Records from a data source
-----

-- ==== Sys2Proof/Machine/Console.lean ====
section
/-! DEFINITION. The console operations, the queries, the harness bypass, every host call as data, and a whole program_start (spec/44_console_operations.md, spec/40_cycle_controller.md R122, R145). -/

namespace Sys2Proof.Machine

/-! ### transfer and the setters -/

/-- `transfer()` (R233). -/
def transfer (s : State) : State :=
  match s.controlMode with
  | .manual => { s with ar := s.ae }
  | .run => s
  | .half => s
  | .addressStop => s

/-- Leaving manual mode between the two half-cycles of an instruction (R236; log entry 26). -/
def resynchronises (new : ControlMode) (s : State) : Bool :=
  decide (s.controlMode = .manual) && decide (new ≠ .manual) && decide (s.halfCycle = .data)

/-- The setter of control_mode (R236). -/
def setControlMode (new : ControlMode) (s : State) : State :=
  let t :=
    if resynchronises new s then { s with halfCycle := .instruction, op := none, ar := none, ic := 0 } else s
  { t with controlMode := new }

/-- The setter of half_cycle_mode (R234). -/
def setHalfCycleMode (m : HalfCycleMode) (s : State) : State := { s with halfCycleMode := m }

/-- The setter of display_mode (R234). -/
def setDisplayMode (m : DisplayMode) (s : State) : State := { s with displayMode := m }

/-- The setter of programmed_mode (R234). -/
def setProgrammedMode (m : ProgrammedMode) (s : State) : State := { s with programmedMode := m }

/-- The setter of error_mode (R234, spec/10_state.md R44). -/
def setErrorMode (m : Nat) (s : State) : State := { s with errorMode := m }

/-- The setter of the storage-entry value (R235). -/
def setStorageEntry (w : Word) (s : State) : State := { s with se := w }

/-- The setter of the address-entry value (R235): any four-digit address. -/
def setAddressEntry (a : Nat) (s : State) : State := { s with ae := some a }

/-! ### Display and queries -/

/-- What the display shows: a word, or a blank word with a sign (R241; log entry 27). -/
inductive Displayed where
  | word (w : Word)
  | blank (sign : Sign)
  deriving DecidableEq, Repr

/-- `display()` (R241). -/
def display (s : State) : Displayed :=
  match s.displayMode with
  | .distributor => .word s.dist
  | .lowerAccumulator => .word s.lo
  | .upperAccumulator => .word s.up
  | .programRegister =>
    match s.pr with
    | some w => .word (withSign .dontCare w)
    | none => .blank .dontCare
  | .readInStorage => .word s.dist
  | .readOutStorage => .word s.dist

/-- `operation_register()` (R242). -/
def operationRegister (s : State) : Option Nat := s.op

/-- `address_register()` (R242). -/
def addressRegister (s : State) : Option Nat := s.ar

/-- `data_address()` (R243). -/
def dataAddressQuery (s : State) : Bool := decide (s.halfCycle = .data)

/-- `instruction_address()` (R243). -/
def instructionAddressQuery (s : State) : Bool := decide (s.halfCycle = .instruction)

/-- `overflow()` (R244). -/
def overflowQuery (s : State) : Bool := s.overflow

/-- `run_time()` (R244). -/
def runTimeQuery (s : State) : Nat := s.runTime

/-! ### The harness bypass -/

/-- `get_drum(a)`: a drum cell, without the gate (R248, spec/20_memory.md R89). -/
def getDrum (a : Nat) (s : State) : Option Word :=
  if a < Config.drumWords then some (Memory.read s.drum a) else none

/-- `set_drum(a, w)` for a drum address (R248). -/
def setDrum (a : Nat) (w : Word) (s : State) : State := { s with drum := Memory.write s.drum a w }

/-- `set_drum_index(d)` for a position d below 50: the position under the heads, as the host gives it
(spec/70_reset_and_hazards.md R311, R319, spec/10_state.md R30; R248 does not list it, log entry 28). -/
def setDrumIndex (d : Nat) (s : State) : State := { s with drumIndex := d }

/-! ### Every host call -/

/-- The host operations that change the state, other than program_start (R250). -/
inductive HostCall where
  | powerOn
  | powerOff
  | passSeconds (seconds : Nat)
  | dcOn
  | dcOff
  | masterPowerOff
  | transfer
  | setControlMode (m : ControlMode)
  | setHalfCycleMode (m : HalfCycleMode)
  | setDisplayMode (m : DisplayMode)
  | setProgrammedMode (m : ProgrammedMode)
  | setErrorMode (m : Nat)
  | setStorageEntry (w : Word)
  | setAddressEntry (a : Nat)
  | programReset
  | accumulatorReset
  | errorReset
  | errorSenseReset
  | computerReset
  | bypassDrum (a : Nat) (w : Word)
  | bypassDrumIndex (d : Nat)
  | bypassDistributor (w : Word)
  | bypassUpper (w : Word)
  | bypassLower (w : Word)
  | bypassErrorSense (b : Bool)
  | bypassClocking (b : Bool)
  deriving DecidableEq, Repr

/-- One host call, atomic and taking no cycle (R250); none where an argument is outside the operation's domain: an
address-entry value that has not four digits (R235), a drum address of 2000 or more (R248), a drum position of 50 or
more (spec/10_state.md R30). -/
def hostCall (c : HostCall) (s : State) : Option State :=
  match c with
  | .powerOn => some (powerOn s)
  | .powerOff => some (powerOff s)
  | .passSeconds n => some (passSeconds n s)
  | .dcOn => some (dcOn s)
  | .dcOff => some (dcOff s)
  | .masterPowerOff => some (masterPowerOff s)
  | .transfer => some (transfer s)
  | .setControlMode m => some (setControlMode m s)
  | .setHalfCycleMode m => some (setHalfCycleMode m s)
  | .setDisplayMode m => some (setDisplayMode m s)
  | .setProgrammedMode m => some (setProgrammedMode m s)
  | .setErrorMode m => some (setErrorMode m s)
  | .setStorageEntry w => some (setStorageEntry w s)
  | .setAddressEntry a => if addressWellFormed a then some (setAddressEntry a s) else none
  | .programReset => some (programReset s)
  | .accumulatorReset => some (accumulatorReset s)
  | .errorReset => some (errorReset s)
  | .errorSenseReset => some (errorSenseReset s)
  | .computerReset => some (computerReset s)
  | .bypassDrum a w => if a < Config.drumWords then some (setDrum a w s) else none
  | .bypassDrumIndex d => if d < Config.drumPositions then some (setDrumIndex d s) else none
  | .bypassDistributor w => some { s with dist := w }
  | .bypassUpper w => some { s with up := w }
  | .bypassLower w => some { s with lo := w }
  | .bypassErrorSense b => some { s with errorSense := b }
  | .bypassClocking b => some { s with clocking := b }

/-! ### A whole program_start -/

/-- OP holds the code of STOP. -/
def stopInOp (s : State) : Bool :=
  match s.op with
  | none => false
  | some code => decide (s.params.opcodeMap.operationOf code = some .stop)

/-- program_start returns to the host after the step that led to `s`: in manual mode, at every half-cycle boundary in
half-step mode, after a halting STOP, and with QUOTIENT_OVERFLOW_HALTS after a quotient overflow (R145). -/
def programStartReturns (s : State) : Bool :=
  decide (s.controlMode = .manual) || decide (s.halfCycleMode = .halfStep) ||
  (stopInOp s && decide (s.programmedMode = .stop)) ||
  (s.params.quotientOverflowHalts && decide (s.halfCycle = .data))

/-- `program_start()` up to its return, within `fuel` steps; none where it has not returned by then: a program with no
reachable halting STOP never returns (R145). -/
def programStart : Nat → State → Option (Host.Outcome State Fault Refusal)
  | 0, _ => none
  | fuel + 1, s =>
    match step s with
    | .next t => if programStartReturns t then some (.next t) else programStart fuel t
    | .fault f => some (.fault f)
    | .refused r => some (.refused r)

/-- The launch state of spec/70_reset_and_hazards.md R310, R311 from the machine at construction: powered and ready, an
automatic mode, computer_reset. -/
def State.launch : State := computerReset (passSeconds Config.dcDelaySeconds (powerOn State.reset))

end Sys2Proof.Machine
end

-----

## Assigned task
The lines above, from the start of the records through the one containing "decide (s.controlMode = .manual) &&", are to be printed exactly, and nothing else is to be included.

## Response to the task
-- ==== Sys2Proof/Machine/Console.lean ====
section
/-! DEFINITION. The console operations, the queries, the harness bypass, every host call as data, and a whole program_start (spec/44_console_operations.md, spec/40_cycle_controller.md R122, R145). -/

namespace Sys2Proof.Machine

/-! ### transfer and the setters -/

/-- `transfer()` (R233). -/
def transfer (s : State) : State :=
  match s.controlMode with
  | .manual => { s with ar := s.ae }
  | .run => s
  | .half => s
  | .addressStop => s

/-- Leaving manual mode between the two half-cycles of an instruction (R236; log entry 26). -/
def resynchronises (new : ControlMode) (s : State) : Bool :=
  decide (s.controlMode = .manual) && decide (new ≠ .manual) && decide (s.halfCycle = .data)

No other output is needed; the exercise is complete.